### Records provided
theorem execAckMissing_keeps {org : State} (p : Fin 4) (s : State) (hk : Keeps org s) : OutKeeps org (execAckMissing p s) := by
  unfold execAckMissing
  repeat' first
    | with_reducible assumption
    | with_reducible apply out_next
    | with_reducible apply ahmRaise_keeps
    | with_reducible apply causeBands_keeps
    | with_reducible apply countRun_keeps
    | with_reducible apply keeps_onArr
    | with_reducible apply keeps_onLink
    | (intro z; have hz : Keeps org z; on_goal 1 => (simp (zeta := false) only [z]))
    | intro z
    | lift_lets
    | split

theorem laneDown_keeps {org : State} (p k q : Nat) (s : State) (hk : Keeps org s) : Keeps org (laneDown p k q s) := by
  unfold laneDown
  repeat' first
    | with_reducible assumption
    | with_reducible apply causePort_keeps
    | with_reducible apply keeps_onArr
    | with_reducible apply keeps_onOctet
    | (intro z; have hz : Keeps org z; on_goal 1 => (simp (zeta := false) only [z]))
    | intro z
    | lift_lets
    | split

theorem statusLane_keeps {org : State} (p k w q : Nat) (s : State) (hk : Keeps org s) : Keeps org (statusLane p k w q s) := by
  unfold statusLane
  repeat' first
    | with_reducible assumption
    | with_reducible apply laneDown_keeps
    | with_reducible apply keeps_onOctet
    | (intro z; have hz : Keeps org z; on_goal 1 => (simp (zeta := false) only [z]))
    | intro z
    | lift_lets
    | split

theorem countClean_keeps {org : State} (k w : Nat) (s : State) (hk : Keeps org s) : Keeps org (countClean k w s) := by
  unfold countClean
  repeat' first
    | with_reducible assumption
    | with_reducible apply keeps_onOctet
    | (intro z; have hz : Keeps org z; on_goal 1 => (simp (zeta := false) only [z]))
    | intro z
    | lift_lets
    | split

theorem statusMsg_keeps {org : State} (p : Nat) (ws : List (BitVec 32)) (s : State) (hk : Keeps org s) : Keeps org (statusMsg p ws s) := by
  unfold statusMsg
  repeat' first
    | with_reducible assumption
    | with_reducible apply countClean_keeps
    | with_reducible apply statusLane_keeps
    | with_reducible refine keeps_forN ?_ _ _ fun _ _ _ => ?_
    | (intro z; have hz : Keeps org z; on_goal 1 => (simp (zeta := false) only [z]))
    | intro z
    | lift_lets
    | split

theorem execStatus_keeps {org : State} (p : Fin 4) (ws : List (BitVec 32)) (s : State) (hk : Keeps org s) : OutKeeps org (execStatus p ws s) := by
  unfold execStatus
  repeat' first
    | with_reducible assumption
    | with_reducible apply out_next
    | with_reducible apply statusMsg_keeps

theorem restripeOctet_keeps {org : State} (p k : Nat) (s : State) (hk : Keeps org s) : Keeps org (restripeOctet p k s) := by
  unfold restripeOctet
  repeat' first
    | with_reducible assumption
    | with_reducible apply ahmRaise_keeps
    | with_reducible apply endCausePort_keeps
    | with_reducible apply octRaise_keeps
    | with_reducible apply keeps_onSeq
    | with_reducible apply keeps_onOctet
    | (intro z; have hz : Keeps org z; on_goal 1 => (simp (zeta := false) only [z]))
    | intro z
    | lift_lets
    | split

theorem boundaryLink_keeps {org : State} (due : List Nat) (s : State) (hk : Keeps org s) : Keeps org (boundaryLink due s) := by
  unfold boundaryLink
  repeat' first
    | with_reducible assumption
    | with_reducible refine eachOctet_keeps _ _ _ (fun _ _ _ => ?_) ?_
    | with_reducible apply ahmRaise_keeps
    | with_reducible apply restripeOctet_keeps
    | with_reducible apply retrainPort_keeps
    | with_reducible apply keeps_onArr
    | with_reducible apply keeps_onLink
    | with_reducible refine keeps_forN ?_ _ _ fun _ _ _ => ?_
    | (intro z; have hz : Keeps org z; on_goal 1 => (simp (zeta := false) only [z]))
    | intro z
    | lift_lets
    | split

theorem addDefect_keeps {org : State} (p : Nat) (fresh : Bool) (e : DefEntry) (s : State) (hk : Keeps org s) : Keeps org (addDefect p fresh e s) := by
  unfold addDefect
  repeat' first
    | with_reducible assumption
    | with_reducible apply ahmRaise_keeps
    | with_reducible apply keeps_onArr
    | (intro z; have hz : Keeps org z; on_goal 1 => (simp (zeta := false) only [z]))
    | intro z
    | lift_lets
    | split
######
Every record above needs to be given again exactly.

*Response*
theorem execAckMissing_keeps {org : State} (p : Fin 4) (s : State) (hk : Keeps org s) : OutKeeps org (execAckMissing p s) := by
  unfold execAckMissing
  repeat' first
    | with_reducible assumption
    | with_reducible apply out_next
    | with_reducible apply ahmRaise_keeps
    | with_reducible apply causeBands_keeps
    | with_reducible apply countRun_keeps
    | with_reducible apply keeps_onArr
    | with_reducible apply keeps_onLink
    | (intro z; have hz : Keeps org z; on_goal 1 => (simp (zeta := false) only [z]))
    | intro z
    | lift_lets
    | split

theorem laneDown_keeps {org : State} (p k q : Nat) (s : State) (hk : Keeps org s) : Keeps org (laneDown p k q s) := by
  unfold laneDown
  repeat' first
    | with_reducible assumption
    | with_reducible apply causePort_keeps
    | with_reducible apply keeps_onArr
    | with_reducible apply keeps_onOctet
    | (intro z; have hz : Keeps org z; on_goal 1 => (simp (zeta := false) only [z]))
    | intro z
    | lift_lets
    | split

theorem statusLane_keeps {org : State} (p k w q : Nat) (s : State) (hk : Keeps org s) : Keeps org (statusLane p k w q s) := by
  unfold statusLane
  repeat' first
    | with_reducible assumption
    | with_reducible apply laneDown_keeps
    | with_reducible apply keeps_onOctet
    | (intro z; have hz : Keeps org z; on_goal 1 => (simp (zeta := false) only [z]))
    | intro z
    | lift_lets
    | split

theorem countClean_keeps {org : State} (k w : Nat) (s : State) (hk : Keeps org s) : Keeps org (countClean k w s) := by
  unfold countClean
  repeat' first
    | with_reducible assumption
    | with_reducible apply keeps_onOctet
    | (intro z; have hz : Keeps org z; on_goal 1 => (simp (zeta := false) only [z]))
    | intro z
    | lift_lets
    | split

theorem statusMsg_keeps {org : State} (p : Nat) (ws : List (BitVec 32)) (s : State) (hk : Keeps org s) : Keeps org (statusMsg p ws s) := by
  unfold statusMsg
  repeat' first
    | with_reducible assumption
    | with_reducible apply countClean_keeps
    | with_reducible apply statusLane_keeps
    | with_reducible refine keeps_forN ?_ _ _ fun _ _ _ => ?_
    | (intro z; have hz : Keeps org z; on_goal 1 => (simp (zeta := false) only [z]))
    | intro z
    | lift_lets
    | split

theorem execStatus_keeps {org : State} (p : Fin 4) (ws : List (BitVec 32)) (s : State) (hk : Keeps org s) : OutKeeps org (execStatus p ws s) := by
  unfold execStatus
  repeat' first
    | with_reducible assumption
    | with_reducible apply out_next
    | with_reducible apply statusMsg_keeps

theorem restripeOctet_keeps {org : State} (p k : Nat) (s : State) (hk : Keeps org s) : Keeps org (restripeOctet p k s) := by
  unfold restripeOctet
  repeat' first
    | with_reducible assumption
    | with_reducible apply ahmRaise_keeps
    | with_reducible apply endCausePort_keeps
    | with_reducible apply octRaise_keeps
    | with_reducible apply keeps_onSeq
    | with_reducible apply keeps_onOctet
    | (intro z; have hz : Keeps org z; on_goal 1 => (simp (zeta := false) only [z]))
    | intro z
    | lift_lets
    | split

theorem boundaryLink_keeps {org : State} (due : List Nat) (s : State) (hk : Keeps org s) : Keeps org (boundaryLink due s) := by
  unfold boundaryLink
  repeat' first
    | with_reducible assumption
    | with_reducible refine eachOctet_keeps _ _ _ (fun _ _ _ => ?_) ?_
    | with_reducible apply ahmRaise_keeps
    | with_reducible apply restripeOctet_keeps
    | with_reducible apply retrainPort_keeps
    | with_reducible apply keeps_onArr
    | with_reducible apply keeps_onLink
    | with_reducible refine keeps_forN ?_ _ _ fun _ _ _ => ?_
    | (intro z; have hz : Keeps org z; on_goal 1 => (simp (zeta := false) only [z]))
    | intro z
    | lift_lets
    | split

theorem addDefect_keeps {org : State} (p : Nat) (fresh : Bool) (e : DefEntry) (s : State) (hk : Keeps org s) : Keeps org (addDefect p fresh e s) := by
  unfold addDefect
  repeat' first
    | with_reducible assumption
    | with_reducible apply ahmRaise_keeps
    | with_reducible apply keeps_onArr
    | (intro z; have hz : Keeps org z; on_goal 1 => (simp (zeta := false) only [z]))
    | intro z
    | lift_lets
    | split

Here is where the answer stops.